Institute of Biochemistry, Medical Faculty, University of Giessen, Friedrichstrasse 24, 35392 Giessen, Germany.
University Children's Hospital Heidelberg, Department of General Pediatrics, Division of Neuropediatrics and Metabolic Medicine, 69120 Heidelberg, Germany.
Cells. 2020 Feb 19;9(2):477. doi: 10.3390/cells9020477.

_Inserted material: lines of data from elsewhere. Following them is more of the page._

-- ==== Sys2Proof/Tests/Slice0.lean ====
section
/-! SUPPORT. Tests: ill-formed commands that the check refuses, worked examples of the spec, and for each statement with hypotheses a
state and operands that meet them (one conjunct for each of its clauses). -/

set_option Elab.async false

namespace Sys2Proof.Tests

open Sys2Proof Sys2Proof.Machine

/-! ### Helper states -/

/-- Reset with every domain running: VDD_PERI and VDD_CORE armed, shared SRAM cleared, the straps sampled. -/
def run : State :=
  { State.reset with
    aon := { State.reset.aon.wrs [(F.SEQ_RAIL_STAT_ARMED 0, 1), (F.SEQ_RAIL_STAT_ARMED 6, 1)] with strapped := true },
    dev := { State.reset.dev with sramReady := true } }
/-- That state with the always-on domain changed. -/
def aonSt (f : Aon → Aon) : State := { run with aon := f run.aon }
/-- That state with the rest changed. -/
def devSt (f : Dev → Dev) : State := { run with dev := f run.dev }
/-- That state with fields of the always-on domain set. -/
def aonRg (l : List (Fld × Nat)) : State := aonSt fun a => a.wrs l
/-- That state with fields outside it set. -/
def devRg (l : List (Fld × Nat)) : State := devSt fun d => d.wrs l

theorem test_run : run.periRuns = true ∧ run.coreRuns = true ∧ State.reset.periRuns = false := by decide +kernel

/-! ### Ill-formed commands -/

/-- A term outside its range for each kind of check of WellFormed. -/
theorem test_ill_formed : ∀ i ∈ ([.regWrite (.mover 4096) 0 4 0, .regWrite (.host 65536) 0 4 0, .regWrite (.host 0) (2 ^ 26) 4 0,
    .regWrite (.host 0) 0 3 0, .misalignedAccess 1 65536, .armTimerExpire 24, .adcConversion 32 0, .adcConversion 0 4096, .groupShutdown 8,
    .pmbStuck 2, .locketRead 4096 (.host 0), .swreset (.mover 4096), .bootHeaderReadDone [], .bar2Resize 17, .apertureEnable 8 (.host 0),
    .keySlotLoad 256 (.host 0), .unpinComplete 4096 0, .nop 64, .doorbell (.host 0) 0 65536, .semValWrite (.host 0) 4096 0,
    .tileNop 16, .alarmFire 0 64, .gateEdge 0 4, .vpReadCycle 1024 true true, .barrierTimeout 256, .bar2Read 0 1 65536,
    .write { mtype := 256, src := 0, dst := 0, tag := 0, sctx := 0, offset := 0, arg := 0, data := [] },
    .write { mtype := 1, src := 16, dst := 0, tag := 0, sctx := 0, offset := 0, arg := 0, data := [] }] : List Instr),
    i.WellFormed = false := by decide +kernel

/-- Their like, in range, are well formed. -/
theorem test_well_formed : ∀ i ∈ ([.regWrite (.mover 4095) (2 ^ 26 - 1) 4 0, .regWrite (.host 65535) 0 8 0, .adcConversion 31 4095,
    .groupShutdown 7, .locketRead 4095 (.host 0), .bar2Resize 16, .nop 63, .doorbell (.host 0) 63 65535, .tileNop 15, .alarmFire 0 63,
    .gateEdge 0 3, .vpReadCycle 1023 true true, .barrierTimeout 255] : List Instr), i.WellFormed = true := by decide +kernel

/-! ### The whole machine -/

/-- R56 and the reset state: memory in its canonical form, no command waiting. -/
theorem test_reset : State.reset.dev.mem.wf = true ∧ State.reset.pending = [] := by decide +kernel
theorem wit_StepRunsFrontCommand : ({ run with pending := [.flr] } : State).pending = .flr :: [] ∧ run.pending = [] ∧ run.periRuns = true ∧
    State.reset.pending = [] ∧ State.reset.periRuns = false := by decide +kernel
theorem wit_StepShortensQueueByOne : ∃ t, step { run with pending := [.flr] } = .next t := ⟨_, rfl⟩
theorem wit_StrapsHoldUntilPowerOn : ∃ t, step { run with pending := [.flr], strap := 5 } = .next t ∧
    (∀ c, [Instr.flr].head? = some c → samplesStraps c = false) := ⟨_, rfl, by rintro c ⟨⟩; rfl⟩
theorem wit_HostSideLeavesAlwaysOn : touchesAon .d3hotEntry = false ∧ ∃ t, exec .d3hotEntry run = .next t := ⟨rfl, _, rfl⟩
theorem wit_SequencerLeavesHostSide : onlyAon .ref25Loss = true ∧ ∃ t, exec .ref25Loss run = .next t := ⟨rfl, _, rfl⟩
theorem wit_MemoryReadsBack : ((5 < 8 : Prop) ∨ 8 + 2 ≤ 5) ∧ ((10 < 8 : Prop) ∨ 8 + 2 ≤ 10) := by decide
theorem wit_MemoryFormKept : run.memForm ∧ (∃ t, exec .sharedSramClear run = .next t) ∧
    (∃ t, exec (.storeComplete 0) run = .next t) ∧ (∃ t, exec (.shutterClose 0) run = .next t) ∧
    (∃ t, exec (.tileClearDone 0) run = .next t) ∧ (∃ t, exec .powerOnReset run = .next t) ∧
    ∃ t, exec .systemReset run = .next t := ⟨(by decide : run.dev.mem.wf = true), ⟨_, rfl⟩, ⟨_, rfl⟩, ⟨_, rfl⟩, ⟨_, rfl⟩, ⟨_, rfl⟩, ⟨_, rfl⟩⟩

/-! ### Registers -/

theorem wit_RegisterWrite32 : State.reset.periRuns = false ∧ run.periRuns = true ∧
    (isHost (.host 0) && (devRg [(F.PCI_STATUS_D3, 1)]).dev.is F.PCI_STATUS_D3) = true ∧ (isHost (.host 0) && run.dev.is F.PCI_STATUS_D3) = false ∧
    inR 0x308000 0x310000 0x308000 = true ∧ inR 0x308000 0x310000 0x30FFFF = true ∧ inR 0x308000 0x310000 0x310000 = false ∧
    inR 0x310000 0x310100 0x3100FC = true ∧ (0x3100FC : Nat) % 4 = 0 ∧
    (inR 0x308000 0x310000 0x100000 = false ∧ inR 0x310000 0x310100 0x100000 = false) ∧
    (let s := aonRg [(F.SEQ_RAIL_STAT_ARMED 6, 0)]
     s.periRuns = true ∧ s.domainOff 0x600000 = true) ∧
    run.domainOff 0x3FFFFFC = false ∧ hitAt 0x3FFFFFC = none ∧
    run.domainOff 0x100000 = false ∧ ((hitAt 0x100000).any fun h => !h.reg.wide) = true ∧
    run.domainOff 8 = false ∧ (wideAt 8).isSome = true ∧ wideAt 0x100000 = none := by decide +kernel
theorem wit_Register64Halves : run.reaches (.host 0) 8 = true ∧
    ((hitAt 8).any fun h => h.reg.wide && !h.high) = true ∧ (run.setHeld 8 (some 1)).held 8 = some 1 ∧ isTileOff 8 = false ∧
    (run.setHeld 8 (some 1)).domainOff 12 = false ∧ ((hitAt 12).any fun h => h.reg.wide && h.high) = true := by decide +kernel
theorem wit_RefusedAccessesAreRecorded : run.periRuns = true ∧ run.dev.is F.PCI_STATUS_D3 = false ∧
    run.dev.rd F.PCI_ERR_FIRST = 0xFF ∧ (devRg [(F.PCI_ERR_FIRST, 3)]).dev.rd F.PCI_ERR_FIRST ≠ 0xFF ∧
    (let s := aonRg [(F.SEQ_RAIL_STAT_ARMED 6, 0)]
     s.periRuns = true ∧ s.dev.is F.PCI_STATUS_D3 = false ∧ s.domainOff 0x600000 = true) := by decide +kernel
theorem wit_LockedRegistersStay : (aonRg [(F.SEQ_CTRL_LOCK, 1)]).aon.is F.SEQ_CTRL_LOCK = true ∧ seqLocked 0x100000 = true ∧
    seqLocked 0x10015C = true := by decide +kernel

/-! ### Resets, balls, test port -/

theorem wit_PowerOnAndStraps : State.reset.aon.strapped = false ∧ State.reset.aon.supplyOk = true := by decide +kernel
theorem wit_ResetNResetsHostSide : run.aon.ballsReleased = false ∧ run.aon.resetN = true ∧
    (let s := aonSt fun a => { a with resetN := false }.setEngine stDone
     s.aon.ballsReleased = false ∧ s.aon.resetN = false ∧ s.aon.engine ≠ stLatchoff ∧ s.aon.bootReleased = true ∧ s.aon.armed 0 = true) ∧
    (let s := aonSt fun a => { a with resetN := false }.setEngine stLatchoff
     s.aon.resetN = false ∧ s.aon.engine = stLatchoff) := by decide +kernel
theorem wit_HostLinkResets : run.periRuns = true ∧ run.aon.ballsReleased = false ∧
    (devRg [(F.PCI_STATUS_D3, 1)]).periRuns = true ∧ (devRg [(F.PCI_STATUS_D3, 1)]).dev.is F.PCI_STATUS_D3 = true := by decide +kernel
theorem wit_ExtestNeedsResetLow : run.aon.supplyOk = true ∧ (∃ t, exec .jtagExtest run = .next t) ∧ run.aon.resetN = true ∧
    (aonSt fun a => { a with resetN := false }).aon.resetN = false ∧ run.aon.ballsReleased = false ∧ run.aon.testEn = false ∧
    (scanBalls.any fun b => run.aon.padOk (ballBank b) && ballIsOutput b && ballInChain b) = true :=
  ⟨rfl, ⟨_, rfl⟩, by decide +kernel, rfl, rfl, rfl, by decide +kernel⟩
theorem wit_TestPortAndPins : run.aon.supplyOk = true ∧
    (scanBalls.any fun b => (aonSt fun a => { a with testEn := true }).aon.padOk (ballBank b)) = true := by decide +kernel

/-! ### Rail sequencer -/

/-- The engine stands at index 0 of a program whose first word is `w`. -/
def seqSt (w : Nat) : State := aonSt fun a =>
  { a.wrs [(F.SEQ_STATUS_STATE, 1), (F.SEQ_PROG_WORD 0, w)] with src := .image, progLen := 4 }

Succinic semialdehyde dehydrogenase deficiency (SSADH-D) is a genetic disorder that results from the aberrant metabolism of the neurotransmitter γ-amino butyric acid (GABA). The disease is caused by impaired activity of the mitochondrial enzyme succinic semialdehyde dehydrogenase. SSADH-D manifests as varying degrees of mental retardation, autism, ataxia, and epileptic seizures, but the clinical picture is highly heterogeneous. So far, there is no approved curative therapy for this disease. In this review, we briefly summarize the molecular genetics of SSADH-D, the past and ongoing clinical trials, and the emerging features of the molecular pathogenesis, including redox imbalance and mitochondrial dysfunction. The main aim of this review is to discuss the potential of further therapy approaches that have so far not been tested in SSADH-D, such as pharmacological chaperones, read-through drugs, and gene therapy. Special attention will also be paid to elucidating the role of patient advocacy organizations in facilitating research and in the communication between researchers and patients.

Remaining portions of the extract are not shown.